■ Task details
Every line in the records below that holds "deeper" must be identified and copied.

■ Data to process
• • •

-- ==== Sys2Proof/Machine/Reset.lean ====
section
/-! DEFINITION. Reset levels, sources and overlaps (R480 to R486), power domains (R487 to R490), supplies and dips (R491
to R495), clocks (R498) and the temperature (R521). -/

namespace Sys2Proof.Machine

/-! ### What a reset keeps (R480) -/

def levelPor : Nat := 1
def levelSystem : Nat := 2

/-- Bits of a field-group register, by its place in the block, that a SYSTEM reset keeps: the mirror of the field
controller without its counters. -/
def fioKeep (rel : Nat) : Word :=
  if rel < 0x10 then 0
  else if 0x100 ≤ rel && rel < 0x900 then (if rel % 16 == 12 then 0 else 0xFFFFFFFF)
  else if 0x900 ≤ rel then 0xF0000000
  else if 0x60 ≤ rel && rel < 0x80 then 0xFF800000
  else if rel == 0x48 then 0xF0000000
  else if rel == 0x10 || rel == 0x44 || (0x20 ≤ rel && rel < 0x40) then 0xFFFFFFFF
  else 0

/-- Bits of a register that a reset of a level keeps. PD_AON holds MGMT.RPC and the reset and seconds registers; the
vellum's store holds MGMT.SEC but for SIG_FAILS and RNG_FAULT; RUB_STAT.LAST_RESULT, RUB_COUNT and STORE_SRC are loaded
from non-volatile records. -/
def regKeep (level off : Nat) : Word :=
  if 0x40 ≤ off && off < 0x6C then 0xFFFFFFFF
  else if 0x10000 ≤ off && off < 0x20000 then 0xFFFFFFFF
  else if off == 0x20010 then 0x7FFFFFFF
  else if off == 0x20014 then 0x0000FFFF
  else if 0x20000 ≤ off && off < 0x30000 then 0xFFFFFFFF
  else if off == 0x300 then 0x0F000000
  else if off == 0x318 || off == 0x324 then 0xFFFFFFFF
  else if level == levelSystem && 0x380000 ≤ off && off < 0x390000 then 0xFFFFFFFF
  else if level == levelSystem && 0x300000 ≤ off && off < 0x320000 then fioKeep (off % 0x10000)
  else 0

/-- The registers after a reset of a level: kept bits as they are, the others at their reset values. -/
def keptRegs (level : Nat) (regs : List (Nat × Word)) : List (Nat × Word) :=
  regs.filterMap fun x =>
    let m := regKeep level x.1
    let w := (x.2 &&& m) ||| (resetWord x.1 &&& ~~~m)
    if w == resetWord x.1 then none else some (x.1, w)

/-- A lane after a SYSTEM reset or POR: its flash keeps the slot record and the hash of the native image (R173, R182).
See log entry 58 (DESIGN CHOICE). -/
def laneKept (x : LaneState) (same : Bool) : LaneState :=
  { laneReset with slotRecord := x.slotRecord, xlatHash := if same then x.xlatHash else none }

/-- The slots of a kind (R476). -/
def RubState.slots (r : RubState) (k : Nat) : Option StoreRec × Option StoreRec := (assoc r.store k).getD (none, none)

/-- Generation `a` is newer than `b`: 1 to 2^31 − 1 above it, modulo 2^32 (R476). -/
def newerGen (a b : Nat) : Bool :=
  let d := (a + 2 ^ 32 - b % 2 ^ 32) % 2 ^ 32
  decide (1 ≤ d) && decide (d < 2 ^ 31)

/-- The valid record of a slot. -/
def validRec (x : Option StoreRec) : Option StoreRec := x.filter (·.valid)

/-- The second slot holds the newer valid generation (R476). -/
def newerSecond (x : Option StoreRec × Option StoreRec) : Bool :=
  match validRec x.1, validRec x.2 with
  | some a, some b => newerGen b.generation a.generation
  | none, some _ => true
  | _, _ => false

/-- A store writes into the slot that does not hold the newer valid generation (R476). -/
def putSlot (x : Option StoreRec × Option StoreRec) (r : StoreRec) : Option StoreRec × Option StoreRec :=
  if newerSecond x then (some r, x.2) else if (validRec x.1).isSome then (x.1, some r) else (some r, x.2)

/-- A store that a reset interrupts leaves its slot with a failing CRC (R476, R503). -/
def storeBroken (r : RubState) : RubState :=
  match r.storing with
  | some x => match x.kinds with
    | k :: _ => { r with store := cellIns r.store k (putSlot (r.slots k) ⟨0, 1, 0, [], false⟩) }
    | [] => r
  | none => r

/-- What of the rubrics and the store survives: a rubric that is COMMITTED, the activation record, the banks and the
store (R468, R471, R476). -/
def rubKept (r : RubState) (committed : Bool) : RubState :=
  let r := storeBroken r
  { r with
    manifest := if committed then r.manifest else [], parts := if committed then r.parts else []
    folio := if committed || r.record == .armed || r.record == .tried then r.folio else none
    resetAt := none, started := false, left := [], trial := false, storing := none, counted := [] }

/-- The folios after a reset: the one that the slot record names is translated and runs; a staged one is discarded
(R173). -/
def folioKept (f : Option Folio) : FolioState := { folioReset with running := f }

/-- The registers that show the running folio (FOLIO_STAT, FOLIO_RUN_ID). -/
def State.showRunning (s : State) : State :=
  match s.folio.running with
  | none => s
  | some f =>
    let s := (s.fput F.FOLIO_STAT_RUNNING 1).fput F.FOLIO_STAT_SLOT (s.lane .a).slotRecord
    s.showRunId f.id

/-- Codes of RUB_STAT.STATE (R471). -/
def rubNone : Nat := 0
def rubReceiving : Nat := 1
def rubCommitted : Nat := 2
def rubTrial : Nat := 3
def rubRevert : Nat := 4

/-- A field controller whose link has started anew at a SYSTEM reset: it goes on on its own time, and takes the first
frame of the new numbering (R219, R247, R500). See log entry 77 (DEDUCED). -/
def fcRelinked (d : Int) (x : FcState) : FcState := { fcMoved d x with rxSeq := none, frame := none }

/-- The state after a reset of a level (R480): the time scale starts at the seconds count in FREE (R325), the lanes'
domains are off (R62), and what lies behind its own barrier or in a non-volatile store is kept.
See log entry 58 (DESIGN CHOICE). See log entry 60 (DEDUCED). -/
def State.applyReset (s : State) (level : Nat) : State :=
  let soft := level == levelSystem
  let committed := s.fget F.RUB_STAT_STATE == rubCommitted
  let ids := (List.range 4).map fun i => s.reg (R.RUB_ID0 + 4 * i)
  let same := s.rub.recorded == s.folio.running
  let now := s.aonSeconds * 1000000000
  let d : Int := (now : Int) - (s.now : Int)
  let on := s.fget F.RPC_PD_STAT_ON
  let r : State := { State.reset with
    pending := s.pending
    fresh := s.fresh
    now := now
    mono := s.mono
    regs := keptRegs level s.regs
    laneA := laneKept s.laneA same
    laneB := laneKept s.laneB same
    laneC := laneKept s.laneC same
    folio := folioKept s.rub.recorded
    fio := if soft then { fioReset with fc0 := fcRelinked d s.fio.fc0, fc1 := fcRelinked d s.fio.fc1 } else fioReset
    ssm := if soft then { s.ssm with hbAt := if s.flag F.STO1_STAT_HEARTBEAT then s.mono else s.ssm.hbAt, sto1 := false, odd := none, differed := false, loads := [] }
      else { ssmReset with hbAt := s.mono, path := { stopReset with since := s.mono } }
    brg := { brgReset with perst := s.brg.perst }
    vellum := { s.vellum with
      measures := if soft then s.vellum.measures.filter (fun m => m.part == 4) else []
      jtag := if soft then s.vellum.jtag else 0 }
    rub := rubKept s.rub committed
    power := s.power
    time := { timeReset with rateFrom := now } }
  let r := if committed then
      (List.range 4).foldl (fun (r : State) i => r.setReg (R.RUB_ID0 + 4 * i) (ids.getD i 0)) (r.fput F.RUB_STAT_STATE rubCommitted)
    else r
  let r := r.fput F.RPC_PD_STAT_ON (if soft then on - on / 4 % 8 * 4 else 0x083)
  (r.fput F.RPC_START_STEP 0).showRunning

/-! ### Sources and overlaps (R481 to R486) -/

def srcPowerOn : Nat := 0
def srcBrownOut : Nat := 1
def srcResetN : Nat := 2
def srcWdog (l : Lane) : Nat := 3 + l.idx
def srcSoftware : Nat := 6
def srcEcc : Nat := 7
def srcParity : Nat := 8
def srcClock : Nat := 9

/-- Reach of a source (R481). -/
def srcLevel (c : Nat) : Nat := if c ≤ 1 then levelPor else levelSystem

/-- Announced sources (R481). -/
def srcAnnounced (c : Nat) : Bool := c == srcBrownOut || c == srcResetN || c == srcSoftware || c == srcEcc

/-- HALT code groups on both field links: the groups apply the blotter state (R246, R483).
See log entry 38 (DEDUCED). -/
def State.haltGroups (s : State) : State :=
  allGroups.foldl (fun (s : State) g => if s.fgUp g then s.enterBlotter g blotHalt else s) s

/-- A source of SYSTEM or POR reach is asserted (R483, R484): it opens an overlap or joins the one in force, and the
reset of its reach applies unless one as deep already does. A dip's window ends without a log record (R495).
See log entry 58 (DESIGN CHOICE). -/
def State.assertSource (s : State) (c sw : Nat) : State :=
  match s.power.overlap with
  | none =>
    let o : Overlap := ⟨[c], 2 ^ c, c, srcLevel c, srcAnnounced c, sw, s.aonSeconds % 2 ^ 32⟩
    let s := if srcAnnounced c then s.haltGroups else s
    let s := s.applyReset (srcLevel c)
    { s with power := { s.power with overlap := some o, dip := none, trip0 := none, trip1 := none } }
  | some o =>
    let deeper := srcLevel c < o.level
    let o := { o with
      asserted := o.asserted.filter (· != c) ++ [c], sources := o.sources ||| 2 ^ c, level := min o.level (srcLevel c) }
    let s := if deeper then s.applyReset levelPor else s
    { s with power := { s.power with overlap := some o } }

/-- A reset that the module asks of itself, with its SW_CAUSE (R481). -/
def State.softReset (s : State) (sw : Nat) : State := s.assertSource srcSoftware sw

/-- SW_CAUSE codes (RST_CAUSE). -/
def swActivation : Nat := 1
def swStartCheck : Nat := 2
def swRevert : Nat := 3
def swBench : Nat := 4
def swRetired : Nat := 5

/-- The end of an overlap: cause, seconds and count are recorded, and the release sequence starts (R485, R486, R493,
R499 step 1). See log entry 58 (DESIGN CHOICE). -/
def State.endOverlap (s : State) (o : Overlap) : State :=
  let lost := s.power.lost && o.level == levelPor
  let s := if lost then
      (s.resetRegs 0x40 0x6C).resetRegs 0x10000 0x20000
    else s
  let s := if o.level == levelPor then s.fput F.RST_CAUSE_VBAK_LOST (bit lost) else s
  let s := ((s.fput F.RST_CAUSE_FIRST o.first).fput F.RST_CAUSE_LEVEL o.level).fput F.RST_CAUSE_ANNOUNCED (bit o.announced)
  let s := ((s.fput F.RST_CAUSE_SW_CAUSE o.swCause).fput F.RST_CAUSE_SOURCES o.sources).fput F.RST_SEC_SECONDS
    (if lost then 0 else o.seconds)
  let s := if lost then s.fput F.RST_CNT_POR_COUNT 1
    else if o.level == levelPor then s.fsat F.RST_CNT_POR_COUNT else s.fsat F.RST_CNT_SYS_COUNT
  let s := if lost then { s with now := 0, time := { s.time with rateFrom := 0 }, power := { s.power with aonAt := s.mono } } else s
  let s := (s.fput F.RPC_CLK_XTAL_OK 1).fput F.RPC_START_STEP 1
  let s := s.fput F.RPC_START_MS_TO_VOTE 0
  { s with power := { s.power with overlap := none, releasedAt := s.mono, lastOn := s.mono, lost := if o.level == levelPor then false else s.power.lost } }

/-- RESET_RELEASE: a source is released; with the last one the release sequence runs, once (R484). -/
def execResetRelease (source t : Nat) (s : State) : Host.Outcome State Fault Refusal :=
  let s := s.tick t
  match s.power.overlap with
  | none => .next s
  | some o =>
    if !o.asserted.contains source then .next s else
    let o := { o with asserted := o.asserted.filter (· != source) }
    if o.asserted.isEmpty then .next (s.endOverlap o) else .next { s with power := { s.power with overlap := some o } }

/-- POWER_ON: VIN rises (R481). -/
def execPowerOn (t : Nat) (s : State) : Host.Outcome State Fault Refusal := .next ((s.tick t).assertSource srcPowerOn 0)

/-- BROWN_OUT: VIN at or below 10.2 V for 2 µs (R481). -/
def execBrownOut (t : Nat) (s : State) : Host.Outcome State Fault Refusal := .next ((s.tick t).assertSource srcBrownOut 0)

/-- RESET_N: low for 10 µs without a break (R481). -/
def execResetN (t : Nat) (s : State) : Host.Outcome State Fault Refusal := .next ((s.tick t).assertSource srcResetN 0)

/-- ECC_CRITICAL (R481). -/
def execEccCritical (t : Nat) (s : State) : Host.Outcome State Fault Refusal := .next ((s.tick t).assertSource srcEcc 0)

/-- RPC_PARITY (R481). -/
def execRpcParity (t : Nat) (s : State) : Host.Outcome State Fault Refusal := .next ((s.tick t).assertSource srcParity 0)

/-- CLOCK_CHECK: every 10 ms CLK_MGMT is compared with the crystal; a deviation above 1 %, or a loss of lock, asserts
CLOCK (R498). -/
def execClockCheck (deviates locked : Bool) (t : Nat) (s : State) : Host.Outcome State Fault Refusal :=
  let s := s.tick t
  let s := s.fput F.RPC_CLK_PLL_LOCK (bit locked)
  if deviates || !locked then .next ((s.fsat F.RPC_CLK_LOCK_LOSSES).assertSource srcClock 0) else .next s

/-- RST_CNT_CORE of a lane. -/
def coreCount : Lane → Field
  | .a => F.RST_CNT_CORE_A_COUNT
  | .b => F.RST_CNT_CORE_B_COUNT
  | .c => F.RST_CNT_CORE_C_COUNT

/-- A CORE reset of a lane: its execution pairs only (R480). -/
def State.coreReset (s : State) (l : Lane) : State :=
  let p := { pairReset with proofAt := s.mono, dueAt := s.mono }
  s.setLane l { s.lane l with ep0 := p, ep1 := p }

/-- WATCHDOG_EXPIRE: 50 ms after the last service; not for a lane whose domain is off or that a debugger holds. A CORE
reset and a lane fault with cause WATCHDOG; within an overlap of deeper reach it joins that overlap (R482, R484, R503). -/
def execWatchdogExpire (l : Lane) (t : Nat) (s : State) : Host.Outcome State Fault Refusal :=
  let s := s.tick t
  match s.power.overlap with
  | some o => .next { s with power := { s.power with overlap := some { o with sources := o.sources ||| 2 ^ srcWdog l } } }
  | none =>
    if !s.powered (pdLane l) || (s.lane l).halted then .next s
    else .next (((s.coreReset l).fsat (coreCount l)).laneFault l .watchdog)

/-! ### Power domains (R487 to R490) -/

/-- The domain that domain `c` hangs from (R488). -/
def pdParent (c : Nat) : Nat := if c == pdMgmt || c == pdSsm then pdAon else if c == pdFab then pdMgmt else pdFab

• • •

■ Task response
    let deeper := srcLevel c < o.level
    let s := if deeper then s.applyReset levelPor else s
reset and a lane fault with cause WATCHDOG; within an overlap of deeper reach it joins that overlap (R482, R484, R503). -/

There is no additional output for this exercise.